Infinispan is a data grid of several query languages. Historically, it has offered search support early in its existence by integrating with Hibernate Search which provides a powerful Java-based DSL enabling you to build Lucene queries and run them on top of your Java domain model living in the data grid. Usage of this integration is confined to embedded mode, but that still succeeds in making Java users happy.

While the Hibernate Search combination is neat and very appealing to Java users it completely leaves non-JVM languages accessing Infinispan via remote protocols out in the cold.

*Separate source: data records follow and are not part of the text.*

-- ==== Sys2Proof/Machine/Exchanges.lean ====
section
/-! DEFINITION. The exchange units at work: posting, pairing, rings, fan-out, barriers and the swap of route
banks, backlogs, detours, completion (R287-R311, R381, R414). -/
namespace Sys2Proof.Machine

/-- An exchange of the engines' list. -/
def Pkg.exchangeOf (p : Pkg) (id : Nat) : Option (Engine × Exchange) :=
  match p.engine id with
  | none => none
  | some e => match e.job with
    | .exchange x => some (e, x)
    | _ => none

/-- A pairwise instruction (R289). -/
def Exchange.pairwise (x : Exchange) : Bool :=
  x.opcode == 1 || x.opcode == 2 || x.opcode == 3 || x.opcode == 5 || x.opcode == 6

/-- The exchange of another operation of the list, for a predicate. -/
def Engine.isExchange (e : Engine) (f : Exchange → Bool) : Bool :=
  match e.job with
  | .exchange x => f x
  | _ => false

/-- This end of an exchange before its block is read. -/
def Exchange.blank (x : Exchange) : RemoteEnd where
  rank := x.rank
  opcode := x.opcode
  mask := x.mask
  back := x.back
  comb := x.comb
  bit := if x.opcode = 8 then (if x.swap then 1 else 0) else x.bit
  fate := if x.fail = 12 then 12 else 0
  efmt := chEfmt x.chan
  wire := chWire x.chan
  chComb := chComb x.chan
  kind := chKind x.chan
  weclen := BitVec.ofNat 64 (chWeclen x.chan)
  bad := x.fail != 0 && x.fail != 12
  n := 0
  bytes := []
  flags := []
  seq := 0
  taken := false

/-- This end as it stands posted; before that, with nothing in it. -/
def Exchange.end_ (x : Exchange) : RemoteEnd := x.own.getD x.blank

/-- The end with its block, which is read once, when the exchange is posted, and quantised where it enters Twill
(R286, R292, R300). -/
def State.formEnd (s : State) (e : Engine) (x : Exchange) (seq : Nat) : RemoteEnd :=
  let z := exchSize (chEfmt x.chan)
  let addrs := if x.fail = 0 ∧ x.sends then x.blockAddrs else []
  let sent := addrs.zipIdx.filter fun a => sentIndex x.opcode x.bit x.rank x.dim a.2
  let block : List Elem := sent.map fun a => (a.2, bytesNat (s.engineRead e.sock e.kern a.1 z))
  let (bytes, flags) := operandOut (chEfmt x.chan) (chWire x.chan) (chWeclen x.chan) (combOf x.opcode x.comb) block
  { x.blank with n := addrs.length, bytes := bytes, flags := flags, seq := seq }

/-- Where a neighbour lies: a socket of this package, or across a link of a physical dimension. -/
inductive Peer where
  | here (sock : Nat)
  | far (dim : Nat)
deriving DecidableEq, Repr

/-- The neighbour of a rank. -/
def Exchange.peer (x : Exchange) (sock rank : Nat) : Peer :=
  let d := x.dmap.getD (dimBetween x.rank rank) 31
  if d < 4 then .here (sock ^^^ 2 ^ d) else .far d

/-- The ranks of its neighbours. -/
def Exchange.neighbours (x : Exchange) : List Nat :=
  if x.opcode = 4 then [x.toRank, x.fromRank].eraseDups else [x.toRank]

/-- Its block crosses a link (R133, R293): for `XRING` the dimension towards its successor; under `XBAR`, some participant
of its mask lies in another package. -/
def Exchange.goesFar (x : Exchange) (sock : Nat) : Bool :=
  if x.opcode = 8 then (maskBits x.mask).any fun i => 4 ≤ x.dmap.getD i 31
  else !x.absentRank x.toRank && match x.peer sock x.toRank with
    | .far _ => true
    | .here _ => false

/-- The numbering of the package's exchanges in which ends of other packages are kept: that of the die, and for `XBAR`
one of the package. -/
def Exchange.farKey (x : Exchange) (e : Engine) : Nat :=
  numberKey e.kern (if x.opcode = 8 then 0 else e.sock) x.opcode x.ch x.dim x.mask

/-- The ends that other packages have posted for an exchange, and that of one rank. -/
def Pkg.farEndsOf (p : Pkg) (e : Engine) (x : Exchange) : List RemoteEnd :=
  (p.farEnds.filter fun f => f.key == x.farKey e && f.number == x.number).map (·.e)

Enter Remote Query. Infinispan 6.0 starts to address the need of searching the grid remotely via Hot Rod. The internals are still built on top of Lucene and Hibernate Search bedrock but these technologies are now hidden behind a new query API, the QueryBuilder, an internal DSL resembling JPA criteria query. The QueryBuilder has implementations for both embedded mode and Hot Rod. This new API provides all relational operators you can think of, but no full-text search initially, we planned to add that later.

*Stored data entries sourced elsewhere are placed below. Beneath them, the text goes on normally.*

/-- R416-R419, R424-R434: package time, the host's window, reset, bring-up, attestation, the clock. That `PSKEW` grows from
the moment of `HOLD`, the bound of an exchange and the millisecond of `CLOCK_STEP_UP` are the model's choice (log 35); so are
the empty memory after `POWER_ON` (log 2), one step of bring-up at each package clock edge (log 22), and the forwarding of
the window's accesses (log 23). -/
def Obligations.HostAndFirmwareSteps : Prop :=
  (∀ (t4 : Word) (bound est : BitVec 32) (x : TimeSync) (s : State), s.pkg.sync = some x → s.pkg.regs.gm = false →
    s.pkg.parentDim ≠ 31 → bound.toNat + est.toNat < 2 ^ 32 →
    let i : Instr := .timeSyncExchange (s.pkg.neighbour s.pkg.parentDim) x.t1 t4 bound est
    (s.pkg.regs.bootStep = 6#4 → ∃ t, exec i s = .next t ∧ t.pkg.pskew = bound + est ∧
      t.pkg.ptime = wordOf ((s.pkg.ptime.toNat : Int) -
        ((x.t2.toNat : Int) - x.t1.toNat - ((t4.toNat : Int) - x.t3.toNat)) / 2)) ∧
    (s.pkg.regs.bootStep ≠ 6#4 → ∃ t, exec i s = .next t ∧
      t.pkg.ptime = s.pkg.ptime ∧ t.pkg.pskew = bound + est ∧ t.pkg.sync = none ∧ t.pkg.regs.hold = false ∧
      t.pkg.regs.parent = BitVec.ofNat 5 s.pkg.parentDim)) ∧
  (∀ s : State, s.pkg.regs.gm = false → s.pkg.parentDim ≠ 31 →
    ∃ t, exec .timeHold s = .next t ∧ t.pkg.regs.hold = false ∧ t.pkg.regs.parent = BitVec.ofNat 5 s.pkg.parentDim ∧
      t.pkg.ptime = s.pkg.ptime ∧ t.pkg.pskew = s.pkg.pskew) ∧
  (∀ s : State, s.pkg.regs.gm = false → s.pkg.parentDim = 31 →
    ∃ t, exec .timeHold s = .next t ∧ t.pkg.regs.hold = true ∧ t.pkg.regs.parent = 0x1F#5 ∧ t.pkg.ptime = s.pkg.ptime ∧
      (s.pkg.regs.hold = false → t.pkg.pskew = s.pkg.pskew ∧ t.pkg.holdAt = s.pkg.ptime.toNat) ∧
      (s.pkg.regs.hold = true → s.pkg.ptime.toNat < s.pkg.holdAt + 20000 → t.pkg.pskew = s.pkg.pskew) ∧
      (s.pkg.regs.hold = true → s.pkg.holdAt + 20000 ≤ s.pkg.ptime.toNat →
        t.pkg.pskew = if s.pkg.pskew = 0xFFFFFFFF#32 then s.pkg.pskew else s.pkg.pskew + 1#32)) ∧
  (∀ (addr : Word) (data : List Byte) (s : State), s.pkg.regs.bootStep = 8#4 →
    s.pkg.bridge.winpkg.toNat = s.pkg.regs.pkgid.toNat % 4 →
    s.pkg.windowAt 0 addr.toNat + data.length ≤ 2 ^ 57 → s.pkg.badStacks = [] → s.pkg.windowQ = [] →
    ∃ t, exec (.bar2Access true 0 addr data 0) s = .next t ∧
      ∀ b, b < data.length → t.memByte false (s.pkg.windowAt 0 addr.toNat + b) = data.getD b 0#8) ∧
  (∀ (addr : Word) (n : Nat) (s : State), s.pkg.regs.bootStep = 8#4 →
    s.pkg.bridge.winpkg.toNat = s.pkg.regs.pkgid.toNat % 4 →
    (∀ line, s.pkg.lineBad line = false) → s.pkg.windowQ = [] →
    exec (.bar2Access false 0 addr [] n) s = .next (s.tellHost (.readDone 0
      ((List.range n).map fun b => s.memByte false (s.pkg.windowAt 0 addr.toNat + b))))) ∧
  (∀ (fn : Nat) (s : State), 1 ≤ fn → fn ≤ 16 → s.pkg.launches = [] →
    ∃ t, exec (.functionLevelReset fn) s = .next t ∧ (t.pkg.ring fn).cons = (s.pkg.ring fn).prod ∧
      t.dies = s.dies ∧ t.pkg.mem = s.pkg.mem) ∧
  (∀ (selfTest : Bool) (badStk : BitVec 12) (socks : BitVec 16) (idents : List Ident)
    (sync : Option (BitVec 64 × BitVec 32)) (s : State),
    ∃ t, exec (.powerOn selfTest badStk socks idents sync) s = .next t ∧ t.dies = [] ∧ t.pkg.mem = [] ∧
      t.pkg.host = s.pkg.host ∧ t.pkg.carrier = s.pkg.carrier ∧ t.pkg.regs.bootStep = 1#4 ∧ t.pkg.regs.bootCode = 0#8 ∧
      t.pkg.boot = some ⟨selfTest, badStk, socks, idents, sync⟩) ∧
  (∀ (b : Boot) (s : State), s.pkg.boot = some b →
    (s.pkg.regs.bootStep = 1#4 → s.pkg.carrier.firmwareCode ≠ 0 → s.bootEdge.pkg.regs.bootStep = 1#4 ∧
      s.bootEdge.pkg.regs.bootCode = BitVec.ofNat 8 s.pkg.carrier.firmwareCode ∧ s.bootEdge.pkg.boot = none) ∧
    (s.pkg.regs.bootStep = 1#4 → s.pkg.carrier.firmwareCode = 0 → s.bootEdge.pkg.regs.bootStep = 2#4 ∧
      s.bootEdge.pkg.boot = some b ∧ s.bootEdge.dies = s.dies) ∧
    (s.pkg.regs.bootStep = 2#4 → b.selfTest = false → s.bootEdge.pkg.regs.bootStep = 2#4 ∧
      s.bootEdge.pkg.regs.bootCode ≠ 0#8 ∧ s.bootEdge.pkg.boot = none) ∧
    (s.pkg.regs.bootStep = 2#4 → b.selfTest = true → s.bootEdge.pkg.regs.bootStep = 3#4) ∧
    (s.pkg.regs.bootStep = 3#4 → s.bootEdge.pkg.regs.bootStep = 4#4 ∧
      ∀ n, n < 12 → (n ∈ s.bootEdge.pkg.badStacks ↔ b.badStacks.getLsbD n = true)) ∧
    (s.pkg.regs.bootStep = 4#4 → s.bootEdge.pkg.regs.bootStep = 5#4 ∧
      ∀ k, k < 16 → s.bootEdge.pkg.sock k = if b.badSockets.getLsbD k then .fenced else .active) ∧
    (s.pkg.regs.bootStep = 6#4 → s.pkg.regs.gm = true → s.bootEdge.pkg.regs.bootStep = 7#4 ∧
      s.bootEdge.pkg.ptime = s.pkg.ptime) ∧
    (s.pkg.regs.bootStep = 7#4 → s.bootEdge.pkg.regs.bootStep = 8#4 ∧ s.bootEdge.pkg.boot = none ∧
      s.bootEdge.pkg.regs.rtact = false ∧ s.bootEdge.pkg.regs.armed = false)) ∧
  (∀ (v : Word) (s : State), 4 ≤ v.toNat / 2 ^ 57 % 8 → v.toNat % 2 ^ 57 % 32 = 0 →
    s.pkg.lineBad (v.toNat % 2 ^ 57 / 128) = false →
    exec (.mext v) s = .next (s.modPkg (·.extend (v.toNat / 2 ^ 57 % 8) (s.memRead false (v.toNat % 2 ^ 57) 32)))) ∧
  (∀ s : State, s.pkg.regs.attcmd.getLsbD 1 = false →
    ∃ t, exec .attcmdGo s = .next t ∧ t.pkg.regs = { s.pkg.regs with attcmd := s.pkg.regs.attcmd ||| 2#4 } ∧
      ∃ r, t.pkg.report = some r ∧ r.nonce = s.pkg.regs.attnonce ∧ r.time = s.pkg.ptime) ∧
  (∀ (r : Report) (s : State), s.pkg.report = some r →
    ∃ t, exec .attestationReportDone s = .next t ∧ t.pkg.report = none ∧
      (let a := s.pkg.regs.attaddr.toNat
       let bad := a % 4096 ≠ 0 ∨ Config.installedBytes < a + 416 ∨
         (linesOf false a 416).any (fun l => s.pkg.badStacks.contains (Config.homeStack l)) = true
       t.pkg.regs.attcmd = ((s.pkg.regs.attcmd &&& 8#4) ||| if bad then 12#4 else 4#4) ∧
       (bad → t.pkg.mem = s.pkg.mem))) ∧
  (∀ (cause : BitVec 3) (s : State), (cause &&& 6#3 ≠ 0#3 ∨ (cause ≠ 0#3 ∧ s.pkg.regs.pwrcapEn = true)) →
    ∃ t, exec (.clockStepDown cause) s = .next t ∧
      t.pkg.regs.mhz = BitVec.ofNat 16 (max 1000 (s.pkg.regs.mhz.toNat - 100)) ∧
      t.pkg.regs.pwrCause = if s.pkg.regs.pwrcapEn then cause else cause &&& 6#3) ∧
  (∀ s : State, ∃ t, exec .clockStepUp s = .next t ∧ t.pkg.regs.pwrCause = 0#3 ∧
    t.pkg.regs.mhz = if s.pkg.clkAt + 1000000 ≤ s.pkg.ptime.toNat then BitVec.ofNat 16 (min 2000 (s.pkg.regs.mhz.toNat + 100))
      else s.pkg.regs.mhz)
end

Creating a new internal DSL was fun. However, having a long term strategy for evolving it while keeping complete backward compatibility and also doing so uniformly across implementations in multiple languages proved to be a difficult challenge. So while we were contemplating adding new full-text operators to this DSL we decided on making a long leap forward and adopt a more flexible alternative by having our own string based query language instead, another DSL really, albeit an external one this time.

So after the long ado, let me introduce Ickle, Infinispan’s new query language, conspicuously resembling JP-QL.


  • is a light and small subset of JP-QL, hence the lovely name

  • queries Java classes and supports Protocol Buffers too

  • queries can target a single entity type

  • queries can filter on properties of embedded objects too, including collections

  • supports projections, aggregations, sorting, named parameters

  • supports indexed and non-indexed execution

  • supports complex boolean expressions

  • does not support computations in expressions (eg. user.age > sqrt(user.shoeSize + 3) is not allowed but user.age >= 18 is fine)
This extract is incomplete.